## TASK OBJECTIVE
Count the lines of data below that include "Whether". Provide only the number.

☆ ☆ ☆

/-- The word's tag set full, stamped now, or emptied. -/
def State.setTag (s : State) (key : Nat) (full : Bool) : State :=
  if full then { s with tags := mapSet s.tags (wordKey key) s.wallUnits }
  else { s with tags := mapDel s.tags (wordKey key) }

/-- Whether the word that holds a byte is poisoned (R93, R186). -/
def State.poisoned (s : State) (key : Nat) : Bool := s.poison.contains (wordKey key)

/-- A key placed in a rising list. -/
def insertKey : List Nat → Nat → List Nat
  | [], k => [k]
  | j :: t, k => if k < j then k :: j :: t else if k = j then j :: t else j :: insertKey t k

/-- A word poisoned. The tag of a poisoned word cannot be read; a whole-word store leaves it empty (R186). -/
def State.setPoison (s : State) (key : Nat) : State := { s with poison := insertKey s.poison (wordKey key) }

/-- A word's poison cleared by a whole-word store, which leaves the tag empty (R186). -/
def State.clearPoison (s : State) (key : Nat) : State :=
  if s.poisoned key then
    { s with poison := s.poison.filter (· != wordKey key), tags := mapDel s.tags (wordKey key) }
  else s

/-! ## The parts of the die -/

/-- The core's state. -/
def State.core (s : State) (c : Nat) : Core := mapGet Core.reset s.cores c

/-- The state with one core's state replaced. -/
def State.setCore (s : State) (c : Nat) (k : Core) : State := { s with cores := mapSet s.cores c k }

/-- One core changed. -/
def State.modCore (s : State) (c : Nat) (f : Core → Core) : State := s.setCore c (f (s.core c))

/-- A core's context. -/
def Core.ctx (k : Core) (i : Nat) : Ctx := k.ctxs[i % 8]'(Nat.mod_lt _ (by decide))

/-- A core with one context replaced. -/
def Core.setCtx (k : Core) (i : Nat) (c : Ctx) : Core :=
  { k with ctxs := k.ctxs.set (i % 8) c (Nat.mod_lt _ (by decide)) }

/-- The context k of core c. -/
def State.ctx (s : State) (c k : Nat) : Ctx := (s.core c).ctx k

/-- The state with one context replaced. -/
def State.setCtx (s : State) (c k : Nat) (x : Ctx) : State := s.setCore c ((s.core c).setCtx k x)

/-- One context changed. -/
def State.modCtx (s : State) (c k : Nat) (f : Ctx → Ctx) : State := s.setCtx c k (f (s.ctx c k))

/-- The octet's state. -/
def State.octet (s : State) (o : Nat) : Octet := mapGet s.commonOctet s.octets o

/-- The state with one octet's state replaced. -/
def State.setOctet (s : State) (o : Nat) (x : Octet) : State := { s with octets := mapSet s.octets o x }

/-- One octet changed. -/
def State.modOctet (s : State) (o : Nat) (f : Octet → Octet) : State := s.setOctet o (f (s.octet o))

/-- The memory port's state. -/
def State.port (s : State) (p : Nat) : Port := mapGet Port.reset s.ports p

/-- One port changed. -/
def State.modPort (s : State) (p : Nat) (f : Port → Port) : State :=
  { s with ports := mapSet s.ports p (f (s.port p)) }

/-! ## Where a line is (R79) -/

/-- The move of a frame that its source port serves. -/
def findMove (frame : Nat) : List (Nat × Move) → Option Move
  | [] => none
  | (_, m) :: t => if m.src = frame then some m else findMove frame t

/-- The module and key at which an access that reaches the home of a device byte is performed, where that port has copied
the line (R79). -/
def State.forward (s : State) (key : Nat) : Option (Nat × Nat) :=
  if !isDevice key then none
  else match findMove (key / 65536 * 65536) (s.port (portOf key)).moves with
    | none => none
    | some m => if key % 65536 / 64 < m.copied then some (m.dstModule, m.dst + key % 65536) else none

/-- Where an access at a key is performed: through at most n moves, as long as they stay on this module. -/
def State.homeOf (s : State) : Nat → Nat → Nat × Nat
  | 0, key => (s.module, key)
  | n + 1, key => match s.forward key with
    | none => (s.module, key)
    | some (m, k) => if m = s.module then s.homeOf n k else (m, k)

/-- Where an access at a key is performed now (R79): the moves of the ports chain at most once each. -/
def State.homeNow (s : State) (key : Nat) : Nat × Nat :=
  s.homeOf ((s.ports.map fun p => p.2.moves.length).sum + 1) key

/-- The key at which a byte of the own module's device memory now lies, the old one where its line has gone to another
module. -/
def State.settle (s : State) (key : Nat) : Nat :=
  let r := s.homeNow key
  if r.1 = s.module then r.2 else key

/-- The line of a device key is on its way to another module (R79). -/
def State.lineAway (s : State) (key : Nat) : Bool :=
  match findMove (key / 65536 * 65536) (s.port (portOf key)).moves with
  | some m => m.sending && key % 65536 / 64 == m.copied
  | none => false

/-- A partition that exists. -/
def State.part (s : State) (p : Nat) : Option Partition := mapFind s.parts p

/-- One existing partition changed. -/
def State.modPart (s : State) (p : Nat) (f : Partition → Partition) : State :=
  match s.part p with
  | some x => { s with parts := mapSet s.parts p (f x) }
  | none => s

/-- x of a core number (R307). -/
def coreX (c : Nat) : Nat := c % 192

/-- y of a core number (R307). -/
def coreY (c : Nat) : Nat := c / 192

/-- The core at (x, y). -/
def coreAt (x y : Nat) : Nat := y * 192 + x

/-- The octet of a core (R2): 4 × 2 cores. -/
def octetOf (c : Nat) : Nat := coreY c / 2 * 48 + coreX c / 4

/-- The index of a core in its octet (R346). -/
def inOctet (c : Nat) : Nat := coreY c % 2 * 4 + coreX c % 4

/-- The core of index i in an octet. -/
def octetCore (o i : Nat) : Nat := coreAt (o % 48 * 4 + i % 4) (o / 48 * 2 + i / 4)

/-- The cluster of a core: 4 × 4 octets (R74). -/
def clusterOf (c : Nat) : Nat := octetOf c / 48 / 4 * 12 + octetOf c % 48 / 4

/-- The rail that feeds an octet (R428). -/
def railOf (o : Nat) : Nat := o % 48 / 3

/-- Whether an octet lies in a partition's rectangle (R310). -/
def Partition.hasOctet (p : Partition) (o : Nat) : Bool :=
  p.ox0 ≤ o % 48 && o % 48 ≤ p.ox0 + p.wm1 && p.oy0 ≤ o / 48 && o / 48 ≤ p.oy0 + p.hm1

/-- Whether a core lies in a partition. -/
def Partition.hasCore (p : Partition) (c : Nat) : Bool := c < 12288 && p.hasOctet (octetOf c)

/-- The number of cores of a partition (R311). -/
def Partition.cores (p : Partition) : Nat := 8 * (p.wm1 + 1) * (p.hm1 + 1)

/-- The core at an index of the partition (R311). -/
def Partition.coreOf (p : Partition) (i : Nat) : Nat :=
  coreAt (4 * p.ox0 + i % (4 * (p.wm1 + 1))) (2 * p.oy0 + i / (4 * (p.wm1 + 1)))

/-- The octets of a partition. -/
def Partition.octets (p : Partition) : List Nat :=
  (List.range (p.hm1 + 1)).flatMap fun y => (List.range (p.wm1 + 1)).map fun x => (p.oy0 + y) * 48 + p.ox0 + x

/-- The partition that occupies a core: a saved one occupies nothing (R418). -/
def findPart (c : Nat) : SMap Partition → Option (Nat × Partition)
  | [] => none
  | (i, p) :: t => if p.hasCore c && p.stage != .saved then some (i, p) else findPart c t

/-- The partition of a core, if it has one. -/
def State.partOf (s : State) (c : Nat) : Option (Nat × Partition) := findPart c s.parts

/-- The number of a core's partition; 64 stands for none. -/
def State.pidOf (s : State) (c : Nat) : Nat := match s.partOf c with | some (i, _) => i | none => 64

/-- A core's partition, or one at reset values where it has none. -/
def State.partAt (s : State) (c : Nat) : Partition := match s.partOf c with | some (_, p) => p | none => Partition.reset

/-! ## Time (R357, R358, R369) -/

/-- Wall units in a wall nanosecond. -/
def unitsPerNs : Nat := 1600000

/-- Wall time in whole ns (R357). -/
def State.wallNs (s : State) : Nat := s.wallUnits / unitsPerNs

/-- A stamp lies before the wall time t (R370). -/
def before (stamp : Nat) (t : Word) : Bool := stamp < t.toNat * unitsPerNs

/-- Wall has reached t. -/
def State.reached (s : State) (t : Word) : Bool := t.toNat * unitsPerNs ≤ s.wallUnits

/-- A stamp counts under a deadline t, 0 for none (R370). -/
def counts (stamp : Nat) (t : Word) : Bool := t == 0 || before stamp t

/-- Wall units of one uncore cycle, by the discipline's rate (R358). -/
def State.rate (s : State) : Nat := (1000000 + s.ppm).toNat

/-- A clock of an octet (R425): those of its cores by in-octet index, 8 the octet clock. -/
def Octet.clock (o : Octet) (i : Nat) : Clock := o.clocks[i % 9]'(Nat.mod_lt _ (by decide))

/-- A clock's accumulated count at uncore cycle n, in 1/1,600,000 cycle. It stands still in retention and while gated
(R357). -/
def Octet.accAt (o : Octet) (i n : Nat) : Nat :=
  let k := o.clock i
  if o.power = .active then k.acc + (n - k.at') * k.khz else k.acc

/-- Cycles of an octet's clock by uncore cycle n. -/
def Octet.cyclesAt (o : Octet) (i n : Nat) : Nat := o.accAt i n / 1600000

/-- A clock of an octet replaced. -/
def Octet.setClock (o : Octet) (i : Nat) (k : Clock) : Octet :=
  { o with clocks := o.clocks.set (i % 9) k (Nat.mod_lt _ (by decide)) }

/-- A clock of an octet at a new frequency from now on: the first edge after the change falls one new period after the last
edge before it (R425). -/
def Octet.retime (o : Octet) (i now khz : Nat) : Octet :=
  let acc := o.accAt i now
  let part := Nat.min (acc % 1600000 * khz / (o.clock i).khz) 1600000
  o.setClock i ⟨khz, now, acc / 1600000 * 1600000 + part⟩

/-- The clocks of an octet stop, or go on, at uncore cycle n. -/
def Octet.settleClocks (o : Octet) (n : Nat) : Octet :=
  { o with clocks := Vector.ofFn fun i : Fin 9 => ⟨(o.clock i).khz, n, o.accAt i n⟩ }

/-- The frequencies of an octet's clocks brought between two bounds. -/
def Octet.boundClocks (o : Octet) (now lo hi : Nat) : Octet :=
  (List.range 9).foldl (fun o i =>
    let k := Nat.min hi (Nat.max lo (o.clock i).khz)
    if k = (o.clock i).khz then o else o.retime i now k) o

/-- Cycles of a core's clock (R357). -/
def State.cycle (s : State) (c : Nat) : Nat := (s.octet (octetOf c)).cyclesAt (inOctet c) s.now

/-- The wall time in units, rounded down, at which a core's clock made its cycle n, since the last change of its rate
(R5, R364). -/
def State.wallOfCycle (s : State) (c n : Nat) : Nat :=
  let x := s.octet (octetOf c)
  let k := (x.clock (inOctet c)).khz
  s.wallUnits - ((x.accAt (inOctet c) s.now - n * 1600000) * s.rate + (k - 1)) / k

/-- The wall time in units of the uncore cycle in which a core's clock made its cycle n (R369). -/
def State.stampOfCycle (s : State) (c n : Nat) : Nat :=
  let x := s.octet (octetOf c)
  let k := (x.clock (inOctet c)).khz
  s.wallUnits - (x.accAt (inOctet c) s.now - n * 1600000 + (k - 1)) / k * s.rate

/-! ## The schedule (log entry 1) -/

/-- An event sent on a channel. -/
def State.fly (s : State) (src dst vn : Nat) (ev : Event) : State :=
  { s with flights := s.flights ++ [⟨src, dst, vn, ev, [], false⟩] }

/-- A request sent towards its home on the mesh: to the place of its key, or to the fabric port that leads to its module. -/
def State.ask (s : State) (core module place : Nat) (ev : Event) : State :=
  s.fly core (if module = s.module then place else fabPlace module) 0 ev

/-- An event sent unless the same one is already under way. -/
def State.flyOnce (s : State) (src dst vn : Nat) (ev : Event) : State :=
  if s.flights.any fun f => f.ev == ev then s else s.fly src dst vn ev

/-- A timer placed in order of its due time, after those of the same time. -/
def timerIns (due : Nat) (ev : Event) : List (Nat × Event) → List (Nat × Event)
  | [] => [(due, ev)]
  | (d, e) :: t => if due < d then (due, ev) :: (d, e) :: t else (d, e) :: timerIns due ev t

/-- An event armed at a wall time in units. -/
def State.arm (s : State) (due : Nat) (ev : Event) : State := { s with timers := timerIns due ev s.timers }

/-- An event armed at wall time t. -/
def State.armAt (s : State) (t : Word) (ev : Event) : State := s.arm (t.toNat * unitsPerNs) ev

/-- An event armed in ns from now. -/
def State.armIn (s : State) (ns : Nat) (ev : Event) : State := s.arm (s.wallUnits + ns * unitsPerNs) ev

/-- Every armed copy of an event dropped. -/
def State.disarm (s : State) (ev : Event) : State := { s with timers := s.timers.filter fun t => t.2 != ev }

☆ ☆ ☆

## OUTPUT FOR THIS EXERCISE
3